- Green Bay Packers quarterback Aaron Rodgers credits ayahuasca as “the best season” of his career.
- Rodgers, a four-time NFL MVP, said the drug helped him love himself and his teammates, unconditionally.
- Ayahuasca, an ancient hallucinogenic brew, shows promise for the treatment of mental illnesses.
Aaron Rodgers credits the psychedelic drug ayahuasca with “the best season” of his career.
In a podcast interview hosted by wellness guru Aubrey Marcus, the 38-year-old Green Bay Packers quarterback said ayahuasca, an ancient herbal hallucinogenic drink, helped him to “see how to love yourself unconditionally”.
“Only in this unconditional self-love can I truly be able to love others unconditionally. And what better way to work on my sanity than to have an experience like this?” he said.
Rodgers, who won his fourth NFL MVP award in 2021, said his newfound self-esteem translates into stronger relationships with teammates and, therefore, better football. “I really feel like this experience paved the way for me to have the best season of my career,” he said.
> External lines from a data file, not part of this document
-- ==== Sys2Proof/Machine/Run.lean ====
section
/-! DEFINITION. Issuing a word: decode it and perform its step. `runWord` is the same function written without building an
instruction, for evaluation (a compiled program can build no constructor past the 245th); `execWord_eq_runWord` proves it. -/

set_option Elab.async false

namespace Sys2Proof.Machine

open Host (Outcome)

/-- Perform the step that a word is (R46-R73). -/
noncomputable def execWord (w : W32) (s : State) : Outcome State Fault Refusal := exec (decodeIssue w) s

/-- Perform what an opcode's own decoder reads; a reserved encoding otherwise. -/
def runDecoded (r : Except Reject Instr) (w : W32) (s : State) : Outcome State Fault Refusal :=
  match r with
  | .ok i => if wellFormed i then exec i s else execReservedEncoding w s
  | .error _ => execReservedEncoding w s

/-- Opcode 0x47. -/
def run47 (w : W32) (s : State) : Outcome State Fault Refusal :=
  match (enFn w).toNat with
  | 0 => let o : Amo := ⟨enSa w, enSb w, enSd w, (enImm w).extractLsb' 4 2, (enImm w).extractLsb' 2 2, (enImm w).extractLsb' 0 2⟩; execAmoAdd o s
  | 1 => let o : Amo := ⟨enSa w, enSb w, enSd w, (enImm w).extractLsb' 4 2, (enImm w).extractLsb' 2 2, (enImm w).extractLsb' 0 2⟩; execAmoAnd o s
  | 2 => let o : Amo := ⟨enSa w, enSb w, enSd w, (enImm w).extractLsb' 4 2, (enImm w).extractLsb' 2 2, (enImm w).extractLsb' 0 2⟩; execAmoOr o s
  | 3 => let o : Amo := ⟨enSa w, enSb w, enSd w, (enImm w).extractLsb' 4 2, (enImm w).extractLsb' 2 2, (enImm w).extractLsb' 0 2⟩; execAmoXor o s
  | 4 => let o : Amo := ⟨enSa w, enSb w, enSd w, (enImm w).extractLsb' 4 2, (enImm w).extractLsb' 2 2, (enImm w).extractLsb' 0 2⟩; execAmoMin o s
  | 5 => let o : Amo := ⟨enSa w, enSb w, enSd w, (enImm w).extractLsb' 4 2, (enImm w).extractLsb' 2 2, (enImm w).extractLsb' 0 2⟩; execAmoMax o s
  | 6 => let o : Amo := ⟨enSa w, enSb w, enSd w, (enImm w).extractLsb' 4 2, (enImm w).extractLsb' 2 2, (enImm w).extractLsb' 0 2⟩; execAmoMinu o s
  | 7 => let o : Amo := ⟨enSa w, enSb w, enSd w, (enImm w).extractLsb' 4 2, (enImm w).extractLsb' 2 2, (enImm w).extractLsb' 0 2⟩; execAmoMaxu o s
  | 8 => let o : Amo := ⟨enSa w, enSb w, enSd w, (enImm w).extractLsb' 4 2, (enImm w).extractLsb' 2 2, (enImm w).extractLsb' 0 2⟩; execAmoSwap o s
  | 9 => let o : Amo := ⟨enSa w, enSb w, enSd w, (enImm w).extractLsb' 4 2, (enImm w).extractLsb' 2 2, (enImm w).extractLsb' 0 2⟩; execAmoCas o s
  | 10 => let o : Amo := ⟨enSa w, enSb w, enSd w, (enImm w).extractLsb' 4 2, (enImm w).extractLsb' 2 2, (enImm w).extractLsb' 0 2⟩; if faddSzOk o.sz then execAmoFadd o s else execReservedEncoding w s
  | _ => execReservedEncoding w s
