/-- An uncorrectable error stands in the words of a copy that `n` bytes at an offset meet (R205). -/
def copyFails (l : L1Line) (o n : Nat) : Bool :=
  l.ecc.any fun e => decide (8 * e.1 < o + n) && decide (o < 8 * e.1 + 8) && decide (2 ≤ e.2.toNat)
/-- A copy of the line that a plain load of `n` bytes finds (R307): a clean one with an error in them is dropped and fetched
afresh (R205). -/
def copyInL1 (s : State) (core : Nat) (asid : W16) (space va n : Nat) : Option L1Line :=
  ((s.heldXlat core asid space va).bind fun x => s.l1Find core asid (x.key (homeDie space va) va / 64)).filter fun l =>
    !copyFails l (va % 64) n || l.pending

/-- f(old, b, c) of R157 at a width of `n` bytes: the new value. `fadd` rounds the exact sum to nearest even, raises no flag
and answers the canonical NaN for a NaN operand. -/
def Combined (fn : AmoFn) (n old b c new : Nat) : Prop :=
  let w := 8 * n
  match fn with
  | .add => new = (old + b) % 2 ^ w
  | .and => new = old &&& b
  | .or => new = old ||| b
  | .xor => new = old ^^^ b
  | .min => new = if sgn w old ≤ sgn w b then old else b
  | .max => new = if sgn w b ≤ sgn w old then old else b
  | .minu => new = min old b
  | .maxu => new = max old b
  | .swap => new = b
  | .cas => new = if old = c then b else old
  | .fadd =>
    let eb := if n = 8 then 11 else 8
    let mb := if n = 8 then 52 else 23
    ((isNaN eb mb old ∨ isNaN eb mb b) → new = canonicalNaN eb mb) ∧
    (isFinite eb mb old → isFinite eb mb b → ∃ fl, Rounded eb mb 0
      (if signAt eb mb old = signAt eb mb b then signAt eb mb old else false) (value eb mb old + value eb mb b) new fl)

/-- An atomic or reduction in flight that may be performed. -/
structure OneAtomic (s : State) (th : Thread) (a : AtomReq) (i : Instr) : Prop where
  here : s.threads.find a.tid = some th
  flight : i ∈ s.pool
  ready : atomReady s a = true
  clean : s.ecc = []
  size : a.n ∈ [1, 2, 4, 8] ∧ (a.fn = .fadd → a.n = 4 ∨ a.n = 8) ∧ a.ea.toNat % a.n = 0
  operands : a.b.toNat < 2 ^ (8 * a.n) ∧ a.c.toNat < 2 ^ (8 * a.n)

/-- What an access that leaves no bytes finds at the home die of a page without a translation (R398). -/
def HeldAtHome (t : State) (die : Nat) (asid : W16) (i : Instr) : Prop :=
  ∃ h ∈ (t.die die).held, h.asid = asid ∧ h.ev = i

/-- A failure reported at the thread's next word (R141): cause and address; the supervisor takes it with IH = 1 or behind
another report. -/
def Reports (th u : Thread) (c : Cause) (a : W64) : Prop :=
  u.mo.deferred = th.mo.deferred ++ [(c, a, th.ih || !th.mo.deferred.isEmpty)]

end Sys2Proof.Claims

namespace Sys2Proof.Claims

open Sys2Proof.Machine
“The greatest gift I can give my teammates, in my opinion, is to be able to show up and be someone who can show them unconditional love,” he added. “I mean obviously it’s important that I play well and show up and lead and all that. They won’t care what you say until they know how good you are. care.”
Rodgers has been candid about other alternative and sometimes controversial wellness pursuits.
In February, he talked about trying a 12-day Panchakarma cleanse, which involved butter, laxatives and abstaining from sugar, sex and alcohol, Insider’s Gabby Landsverk previously reported.
Rodgers said it gave him a sense of gratitude and helped relieve stress, but dieticians don’t necessarily recommend it and Ayurveda experts say short-term commitments to the practice misinterpret its roots.
Psychedelics show promise for treating mental illnesses, but can be risky
For an ayahuasca trip, the vine is boiled with leaves of the chacruna plant, which contains the serotonin-mimicking chemical DMT. Most people vomit shortly after consuming the concoction and then experience vivid hallucinations, Insider’s Andrea Michelson previously reported.
Indigenous tribes have used the drug in spiritual medicine practices for thousands of years, but it has gained traction in recent years as people flock to retreats seeking spiritual enlightenment or relief from mental and physical ailments.
The therapeutic potential of the drug, along with other psychedelics, has also been in the public eye thanks to Michael Pollan’s bestseller “How to Change Your Mind” and the Netflix series of the same name.
A growing body of research suggests that psychedelics have the potential to treat mental health diagnoses, including treatment-resistant depression and PTSD. But there is still limited evidence to support these effects, and trying ayahuasca can be risky – even miserable or deadly – especially if not taken under the guidance of a shaman or doctor. experimented.
Cultural anthropologist Evgenia Fotiou previously told Insider that its potential power is limited by the context in which it is consumed.
“It’s a holistic healing system that addresses body, mind, and spirit, and usually ayahuasca is just part of a larger system,” he said. she declared. “So it’s not a panacea. It’s not the only thing that’s going to fix everything.”